The Plaintiff continued under the care of Holston Medical Group. In
January 2012, the Plaintiff was diagnosed as suffering from allergic rhinitis,
lumbar disk degeneration, nausea and abdominal pain (TR 517). The Plaintiff
underwent gall bladder surgery (TR 483). In February 2012, Dr. Brookmyre
hospitalized the Plaintiff because of confusion (TR 464). He diagnosed hypoxia,
altered mental status, fever, headache and a recent fall (TR 465). In April 2012,
the Plaintiff was diagnosed as suffering from shortness of breath, fatigue, nicotine
dependence and obstructive sleep apnea (TR 427). In June 2012, it was noted that
she had osteoporosis of the spine and osteopenia of the hips (TR 411).
The Plaintiff came under the care of Dr. Roger J. McSharry for shortness
of breath. He noted that spirometry showed moderate air flow limitation (TR
400). He diagnosed moderate chronic obstructive pulmonary lung disease, on
good treatment, reported sleep apnea, and chronic pain (TR 401).
In December 2012, Holston Medical Group noted the Plaintiff had allergic
rhinitis and lumbar disc degeneration (TR 375). In May 2015, it was noted that
she was suffering from intrinsic asthma (TR 349). It was noted that she had 82
active problems (TR 346-348).
The Plaintiff was also under the care of Ms. Lisa P. Sherfey , LCSW, a
social worker. On April 2, 2010, she noted the Plaintiff was anxious, depressed,
sad, and worried but she had no hallucinations or psychosis. She also had
interrupted sleep (TR 343). She diagnosed the Plaintiff as suffering from
adjustment disorder, rule out major depression and noted that she had thyroid
problems, chronic pain, and a history of back surgery. She also had grief, job
stress and health issues and her GAF was 50 (TR 344). On April 16, 2010, Ms.
Sherfey noted that the Plaintiff remained anxious and depressed and tearful. She
was very stressed about her job and Ms. Sherfey opined that the Plaintiff's
prognosis was guarded. At that time she diagnosed the Plaintiff as suffering from
major depression, moderate to severe, chronic back and neck pain and opined that
her GAF was 45 (TR 339). On May 14, 2010, she thought that the Plaintiff's
prognosis was good but she again diagnosed major depression as well as
generalized anxiety disorder and opined that her GAF was 55 (TR 338). Ms.

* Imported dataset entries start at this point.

/-- One fabric link (R323-R326): whether it is up, the erased lanes in force and those declared by this end, the `LSEQ` of the
last packet received in order and of the last one sent, the replay buffer with the sendings of each packet, the corrected
symbols of the last 1,024 flits by flit and lane, the flits received, the beats of a packet in arrival, what the header of the last flit
sent told (as an idle flit's). -/
structure Link where
  up : Bool := true
  lmap : BitVec 5 := 0
  prop : BitVec 5 := 0
  rxSeq : BitVec 8 := 0
  txSeq : BitVec 8 := 0
  replay : List (Packet × Nat) := []
  errs : List (Nat × Nat) := []
  flits : Nat := 0
  beats : List (BitVec 64) := []
  told : W64 := 0x0040000000000000
  deriving DecidableEq, Repr

/-- One chunk of a reduce instance at its combiner (R359-R362): the claims by participant index with the devices that sent
them, whether the go has been sent and its codes, the values by participant index. -/
structure CombAcc where
  claims : List (Nat × Nat × List (BitVec 64)) := []
  went : Bool := false
  go : List (BitVec 16) := []
  values : List (Nat × List (BitVec 64)) := []
  deriving DecidableEq, Repr

/-- The combiner part of a reduce instance on this device (R358, R363): the collective, its instance modulo 2^16, the chunks in
progress and finished, the µs of its last progress. -/
structure CombSlot where
  coll : Nat
  inst : Nat
  accs : Tab CombAcc := []
  finished : List Nat := []
  time : Nat := 0
  deriving DecidableEq, Repr

/-- A `ttx` in progress (R356-R363): the issuing core and group, its number on RM, its record and displacement, its level, the
translations checked at issue, its address and launch; whether it has started; its instance number; for a reduction the codes of
its source elements and the marked ones, the claims sent, the goes received, the values sent, the results performed, their flags,
the µs of its last progress, whether its flag is stored; `dead` once a containment reset has made its instance fail (R417). -/
structure TtxRun where
  core : Nat
  slot : Nat
  op : Nat
  shape : BitVec 1024
  disp : W64
  sys : Bool
  launch : Nat
  pc : W64 := 0
  pages : List TlbEntry := []
  inst : Nat := 0
  started : Bool := false
  src : List (BitVec 32) := []
  srcPoi : List Nat := []
  claims : List Nat := []
  goes : Tab (List (BitVec 16)) := []
  values : List Nat := []
  results : List Nat := []
  fl : BitVec 7 := 0
  time : Nat := 0
  done : Bool := false
  dead : Bool := false
  deriving DecidableEq, Repr

/-- A page walk (R98): die, the 64 KiB-aligned virtual page of its request by number, first address and size of the leaf's page, the
leaf, the cores whose requests joined. The first 256 of a die are in flight; the others wait for one to finish. -/
structure Walk where
  die : Nat
  page : Nat
  va : Nat
  size : Nat
  leaf : W64
  cores : List Nat
  deriving DecidableEq, Repr

/-- A miss register of a slice (R103): the line that it fetches, the requests merged into it. -/
structure MissReg where
  line : Nat
  merged : Nat := 0
  deriving DecidableEq, Repr

/-- Why a request waits at a slice: a merge beyond the limit of a miss register, a write for a free miss register (R103); a `CA` = 01
write or a write-back for a filter entry, a read for the entry of its line to be freed (R104). -/
inductive SliceWait where
  | merge | miss | ncWrite | writeBack | ncRead
  deriving DecidableEq, Repr

/-- A request that waits at the home slice of its line (R103, R104). -/
structure SliceReq where
  line : Nat
  why : SliceWait
  deriving DecidableEq, Repr

/-- What leaves the device: flits on its links (R323), answers to the host, writes to a peer. -/
inductive Emit where
  | flit (link : Nat) (f : Flit)
  | hostData (bytes : List Byte)
  | hostUr
  | snoop (line : Nat) (bytes : List Byte)
  | spdm (kind : Nat) (data : BitVec 512)
  | peerWrite (pa : Nat) (bytes : List Byte)
  | backInv (line : Nat)
  deriving DecidableEq, Repr

/-- The command that Horkucia runs (R439). -/
inductive HJob where
  | none | save (va : W64)
  deriving DecidableEq, Repr

/-- What a context save keeps of a context beside the image's words (R408-R413): the number of the save, which the image holds; the cores; Orrery's launches, requests, queue heads, leave and work queues; the
fabric's counters, pending table and loss log; trap records that wait. -/
structure Saved where
  tag : Nat
  cores : List (Nat × Core)
  launches : Tab (Option Launch)
  nextLaunch : Nat
  stages : Tab QueueStage
  reqs : List BlockReq
  reserved : Option (Nat × BlockReq)
  heads : List W64
  zheld : List LeaveHeld
  zreqs : List LeaveReq
  wqs : Tab WorkQ
  ac : Tab (BitVec 32)
  alloc : Tab Bool
  pendTab : List PendEnt
  lossLog : List (BitVec 128)
  lossOv : Bool
  collNo : Tab Nat
  collDone : Tab Nat
  trapq : List TrapRec
  trapSeq : Nat
  fxtmo : W64
  deriving DecidableEq, Repr

/-- A native image in Horkucia's cache (R63): its digest, the digest's signature, the native code words. -/
structure NativeImg where
  digest : BitVec 256
  sig : BitVec 512
  words : List W64
  deriving DecidableEq, Repr

/-- The device (R9), seen from one core on which the present word executes: `core` is core `coreNum`, `others` are the cores
that differ from an idle one, `cur` the agents of the gang (or the control core) whose word executes. `inbox` holds the steps
that the outside world makes next, `outbox` what has left the device, `regw` the writes of device registers by groups that
stand next in line; `hbellOld` is what `HBELL` held before the doorbells of ACLK `hbellAt` (R4); `hostLines` are the lines of device memory of
which the host may hold a copy (HDM-DB, R434). -/
structure State where
  core : Core := {}
  coreNum : Nat := 0
  others : List (Nat × Core) := []
  cur : List Agent := []
  inbox : List Instr := []
  outbox : List Emit := []
  aclk : Nat := 0
  fresh : Nat := 0
  store : Store := {}
  lineKey : Tab Nat := []
  word : W64 := 0
  lineVer : Tab Nat := []
  lines : Tab Bool := []
  dirty : Tab Bool := []
  hostLines : Tab Bool := []
  misses : List MissReg := []
  pendingWr : List Nat := []
  sliceQ : List SliceReq := []
  sx : SxCnt := {}
  ttroot : W64 := 0
  ttForce : W64 := 0
  dieTlb : Tab (List TlbEntry) := []
  walks : List Walk := []
  strbase : W64 := 0
  strctr : W64 := 0
  strhead : W64 := 0
  trapSeq : Nat := 0
  trapq : List TrapRec := []
  dbgGrant : Option Nat := none
  dbgRegs : Tab W64 := []
  watch : Tab Watch := []
  stepJobs : List StepJob := []
  launches : Tab (Option Launch) := []
  nextLaunch : Nat := 1
  stages : Tab QueueStage := []
  reqs : List BlockReq := []
  reserved : Option (Nat × BlockReq) := none
  hq : Tab W64 := []
  zcap : Tab Nat := []
  zheld : List LeaveHeld := []
  zreqs : List LeaveReq := []
  wqs : Tab WorkQ := []
  ac : Tab (BitVec 32) := []
  alloc : Tab Bool := []
  pendTab : List PendEnt := []
  lossLog : List (BitVec 128) := []
  lossOv : Bool := false
  win : Tab SeqWin := []
  tx : Tab PeerTx := []
  links : Tab Link := []
  peerLinks : Tab (BitVec 16) := []
  combs : List CombSlot := []
  ttxs : List TtxRun := []
  collNo : Tab Nat := []
  collDone : Tab Nat := []
  lostComb : List (Nat × Nat) := []
  rxq : List Packet := []
  devq : List Packet := []
  meri : List (Nat × Packet) := []
  devid : W64 := 0xA704
  domcfg : W64 := 0x10000
  domcfgNext : W64 := 0x10000
  fxroute : W64 := 0xFEDCBA9876543210
  fxrtovr : W64 := 0
  fxtmo : W64 := 1000
  fxtmoWas : W64 := 1000
  fxtmoAt : Nat := 0
  pwrlim : W64 := 1800
  throttled : BitVec 4 := 0
  trip : Bool := false
  ldstat : W64 := 0
  ldva : W64 := 0
  ldPa : Nat := 0
  natives : List NativeImg := []
  boot : Nat := 0
  hcmd : W64 := 0
  hresult : Nat := 0
  hjob : HJob := .none
  images : List Saved := []
  holdIssue : Bool := false
  issuing : Bool := false
  hbell : BitVec 32 := 0
  hbellOld : BitVec 32 := 0
  hbellAt : Nat := 0
  meas : Tab (BitVec 256) := []
  keys : Tab (BitVec 512) := []
  spdm : List Nat := []
  powered : Bool := true
  regw : List (Nat × W64) := []
  deriving DecidableEq, Repr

Sherfey continued to follow the Plaintiff and continued to diagnosed the Plaintiff
as suffering from major depression (TR 304-337). In April 2011, she had
increased depression and anxiety and thought that she was being targeted at her
work (TR 327). In May 2013, it was noted that the Plaintiff was no longer
working and that her pain was severe (TR 306).
The Plaintiff was evaluated on behalf of the Defendant by Dr. Chad R.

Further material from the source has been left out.